Chez Emerjean, 65 % des salariés sont des femmes. Elles témoignent des difficultés à concilier leur condition de mères de famille avec un emploi et des entraves à la mobilité propres au quartier. « J’avais travaillé dans la sécurité pour des structures sportives, mais je ne voyais plus mes enfants avec les déplacements », explique Julles. Les contrats sont à temps choisi – entre 15, 20 et 35 heures hebdomadaires – pour prendre en compte les contraintes personnelles. Salariée depuis deux ans, elle a pu suivre une formation dans la sécurité incendie pour développer ses compétences.
Selon le directeur d’Emerjean, 10 % du temps de travail de l’année 2018 a été consacré à la formation grâce au soutien de la région.
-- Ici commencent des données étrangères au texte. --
/-- Apertures, triggers, captures and the start schedule (13 R350, R362 to R365). Choices and readings of the model: log
entries 5, 18, 26. -/
def Obligations.TimedUnitsComplete : Prop := ∀ (q : Req) (n : Nat) (s : State), n < 16 →
  (Writes q (TMU.AP_CTRL n) 1 1 s → (∀ c ∈ apArmConds n s, c.1 = false) → apArmed n s = false →
    Gives (.apertureArm q n) s fun t => Answered q 0 t ∧ t.rd (TMU.AP_STATE n) = 1) ∧
  (Writes q (TMU.AP_CTRL n) 1 2 s → Gives (.apertureDisarm q n) s fun t => Answered q 0 t ∧ t.rd (TMU.AP_STATE n) = 0) ∧
  (apState n s = 1 → let e := edgeOfTime s s.now (apOpenAt n (apK n s) s)
    netAt s e < apCloseAt n (apK n s) s → Gives (.apertureOpen n) s fun t => t.rd (TMU.AP_STATE n) = 2 ∧
      t.rd (TMU.AP_OPENS n) = min (s.rd (TMU.AP_OPENS n) + 1) (2 ^ 64 - 1) ∧ t.bit TMU.EVFLAGS 11 = true ∧ t.now = max s.now e) ∧
  (apState n s = 2 → Gives (.apertureClose n) s fun t =>
    t.rd (TMU.AP_STATE n) = (if s.rd (TMU.AP_PERIOD n) = 0 then 3 else 1) ∧
    t.now = max s.now (edgeOfTime s s.now (apCloseAt n (apK n s) s))) ∧
  (Writes q (TMU.TRG_CTRL n) 1 1 s → (∀ c ∈ trgArmConds n s, c.1 = false) →
    Gives (.triggerArm q n) s fun t => Answered q 0 t ∧ t.rd (TMU.TRG_STATE n) = 1 ∧ (t.trgOf n).k = 0 ∧
      t.rd (TMU.TRG_FIRED n) = if trgInAperture n s = true ∧ s.rd (TMU.TRG_STATE n) ≠ 1
        then min (s.rd (TMU.TRG_FIRED n) + 1) (2 ^ 64 - 1) else s.rd (TMU.TRG_FIRED n)) ∧
  (Writes q (TMU.TRG_CTRL n) 1 2 s → Gives (.triggerDisarm q n) s fun t => Answered q 0 t ∧ t.rd (TMU.TRG_STATE n) = 0 ∧
    (t.trgOf n).high = none) ∧
  (s.rd (TMU.TRG_STATE n) = 1 → Dict.bitsOf (s.rd (TMU.TRG_CFG n)) 2 1 = 0 →
    let u := ofTime128 (s.rd (TMU.TRG_AT n)) + (s.trgOf n).k * s.rd (TMU.TRG_PERIOD n) * unitsPerTick
    let past := steppedOver s (edgeOfTime s s.now u) u
    Gives (.triggerPulse n) s fun t => (t.trgOf n).k = (s.trgOf n).k + 1 ∧
      t.rd (TMU.TRG_STATE n) = (if s.rd (TMU.TRG_COUNT n) = (s.trgOf n).k + 1 then 2 else 1) ∧
      t.rd (TMU.TRG_FIRED n) = (if past then s.rd (TMU.TRG_FIRED n) else min (s.rd (TMU.TRG_FIRED n) + 1) (2 ^ 64 - 1)) ∧
      t.rd (TMU.TRG_MISSED n) = (if past then min (s.rd (TMU.TRG_MISSED n) + 1) (2 ^ 64 - 1) else s.rd (TMU.TRG_MISSED n)) ∧
      (past = false → (t.trgOf n).high = some (instantOf u s + s.rd (TMU.TRG_WIDTH n)))) ∧
  (∀ rising, (s.rd (TMU.CAP_CFG n)).testBit (if rising then 0 else 1) = true → (s.rd (TMU.CAP_CFG n)).testBit 2 = false →
    (∀ l, (s.capOf n).last = some l → l + 2 * ticksPerNs ≤ s.now) → Gives (.captureEdge n rising) s fun t =>
      t.pins.trgi.testBit n = rising ∧ t.rd (TMU.CAP_TAKEN n) = min (s.rd (TMU.CAP_TAKEN n) + 1) (2 ^ 64 - 1) ∧
      (if (s.capOf n).q.length < 16 then (t.capOf n).q = (s.capOf n).q ++ [(stampAt s s.now, !rising)]
        else (t.capOf n).q = (s.capOf n).q ∧ t.rd (TMU.CAP_LOST n) = min (s.rd (TMU.CAP_LOST n) + 1) (2 ^ 64 - 1))) ∧
  (∀ e rest, q.master ≠ 9 → Takes q (TMU.CAP_POP n) 24 s → (s.capOf n).q = e :: rest → Gives (.capPop q n) s fun t =>
    AnsweredWith q 24 (toTime128 e.1 + (if e.2 then 2 ^ 128 else 0)) t ∧ (t.capOf n).q = rest) ∧
  (∀ x rest, s.sched = x :: rest → let e := edgeOfTime s s.now (rest.foldl (fun m y => min m y.time) x.time)
    Gives .scheduleFire s fun t => t.now = max s.now e ∧
      t.sched = s.sched.filter (fun y => !(Nat.ble y.time (netAt s e))) ∧
      ∀ y ∈ s.sched, y.time ≤ netAt s e → if y.dsp then (t.dspOf y.n).start = some e else (t.veOf y.n).start = some e)

/-- Resets of the part and the start and loss of its clocks (15 R393, R394, R405 to R408; 13 R345). Choices and readings of the
model: log entries 5, 9, 30, 54. -/
def Obligations.ResetsComplete : Prop := ∀ (s : State),
  (∀ board, Gives (.por board) s fun t => t.rd CRH.RESET_CAUSE = 1 ∧ t.rd CRH.RESET_COUNT = 0 ∧ t.rd CRH.MPLL_LOSSES = 0 ∧
    t.rd CRH.STRAPS = board.straps % 8 ∧ refinOk t = false ∧ mpllLocked t = false ∧ t.crh.inReset = true ∧
    t.crh.grade = board.grade ∧ t.mem = [] ∧ t.ve = [] ∧ ∀ n, n < 4 → (t.dmcOf n).dimms = board.dimms.getD n []) ∧
  (Gives .brownout s fun t => t.rd CRH.RESET_CAUSE = 2 ∧ t.rd CRH.RESET_COUNT = 0 ∧
    t.rd CRH.MPLL_LOSSES = 0 ∧ t.rd CRH.STRAPS = s.freeVal % 8 ∧ t.crh.inReset = true ∧ t.mem = [] ∧ t.ve = []) ∧
  (s.crh.inReset = false → s.crh.rstFrom + ticksPerUs < s.now →
    (Gives .pinReset s fun t => PartReset s 2 t ∧ t.crh.pinLow = true) ∧
    (∀ q, Writes q CRH.RESET 1 0xA5 s → Gives (.softReset q) s fun t => PartReset s 5 t) ∧
    (toS16 (s.rd CRH.TTRIP) ≤ hottest s → s.crh.hot = false → Gives .thermalTrip s fun t => PartReset s 8 t ∧ t.crh.hot = true) ∧
    (refinOk s = true → Gives .refinLoss s fun t => PartReset s 3 t ∧ refinOk t = (mpllLocked s && s.freeVal.testBit 0) ∧
      t.rd CRH.MPLL_LOSSES = min (s.rd CRH.MPLL_LOSSES + 1) (2 ^ 32 - 1))) ∧
  (resetLasts s = true → Gives .pinReset s fun t => t.bit CRH.RESET_CAUSE 2 = true ∧ t.crh.pinLow = true ∧
    t.rd CRH.RESET_COUNT = s.rd CRH.RESET_COUNT) ∧
  (∀ straps, s.crh.pinLow = true → Gives (.nresetRise straps) s fun t => t.crh.pinLow = false ∧
    t.rd CRH.STRAPS = straps % 8 ∧ t.bit CRH.CLK_STATUS 2 = straps.testBit 2 ∧ t.crh.rstAt = s.now) ∧
  (s.crh.inReset = true → s.crh.pinLow = false → s.crh.hot = false ∨ cooled s = true → s.crh.low = 0 → testInsn s.dbg.insn = false →
    Gives .resetEnd s fun t => t.crh.inReset = false ∧ t.crh.hot = false ∧ t.now = max s.now (s.crh.rstAt + 10 * ticksPerUs)) ∧
  (refinOk s = false → Gives .refinPresent s fun t => refinOk t = true ∧ t.bit CRH.CLK_STATUS 0 = true ∧ t.crh.refinAt = s.now) ∧
  (s.bit CRH.CLK_STATUS 0 = true → s.crh.inReset = false → mpllLocked s = false → Gives .mpllLock s fun t =>
    mpllLocked t = true ∧ t.bit CRH.CLK_STATUS 1 = true ∧ t.now = edgeAt 163840 s.now ∧ netNow t = 0)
Une commission est animée par des salariés et propose d’acquérir des compétences d’entreprises – comme la maîtrise d’outils digitaux – ou des formations professionnelles dans le domaine de l’esthétique, du maraîchage, de la cuisine ou du bâtiment.
Samir aussi a saisi l’opportunité. « J’ai travaillé dans la comptabilité et la finance à l’étranger, mais je n’avais pas d’équivalence et je n’ai rien trouvé en France. » Avec 240 euros de retraite, il ne s’en sortait pas. Il se charge aujourd’hui de la trésorerie de la caisse des repas et du local commercial. Au cœur de la cité, le bureau de poste s’est ainsi transformé en « comptoir » où les salariés proposent des services de proximité : retouche et couture, onglerie, petits travaux dans les logements ou soutien scolaire. « Le concept est intéressant car c’est à nous de créer de l’activité. J’ai toujours voulu créer une recyclerie pour donner une seconde vie aux objets et le projet va débuter », se réjouit Rasni, qui s’occupe de l’accueil, aide à la cuisine, aux activités de nettoyage ou à la blanchisserie qui se situe au siège. Sur un troisième site, une parcelle de 3 700 m2 mise à disposition par la métropole, des activités de compost de déchets verts, de tri des plastiques et de maraîchage se développent en collaboration avec Veolia et une association.
« Nous avons repéré des difficultés auprès des jeunes de moins de 26 ans, qui sont parfois d’anciens décrocheurs scolaires et n’ont ni diplôme ni expérience. Pour les 12 que nous avons embauchés, le CDI était la bonne proposition. Mais il y en a encore beaucoup dehors. Est-ce vraiment un CDI qu’ils veulent ? », s’interroge Bertrand Foucher. L’enjeu est central pour un quartier où près de la moitié de la population a moins de 30 ans. Pensé par ATD Quart-Monde, le projet se poursuivra jusqu’en 2021 et pourrait être étendu par une seconde loi. Attendu prochainement, un rapport de l’inspection générale des affaires sociales devrait orienter les décisions des pouvoirs publics à l’heure où 177 territoires ont marqué leur intérêt pour rejoindre l’expérimentation.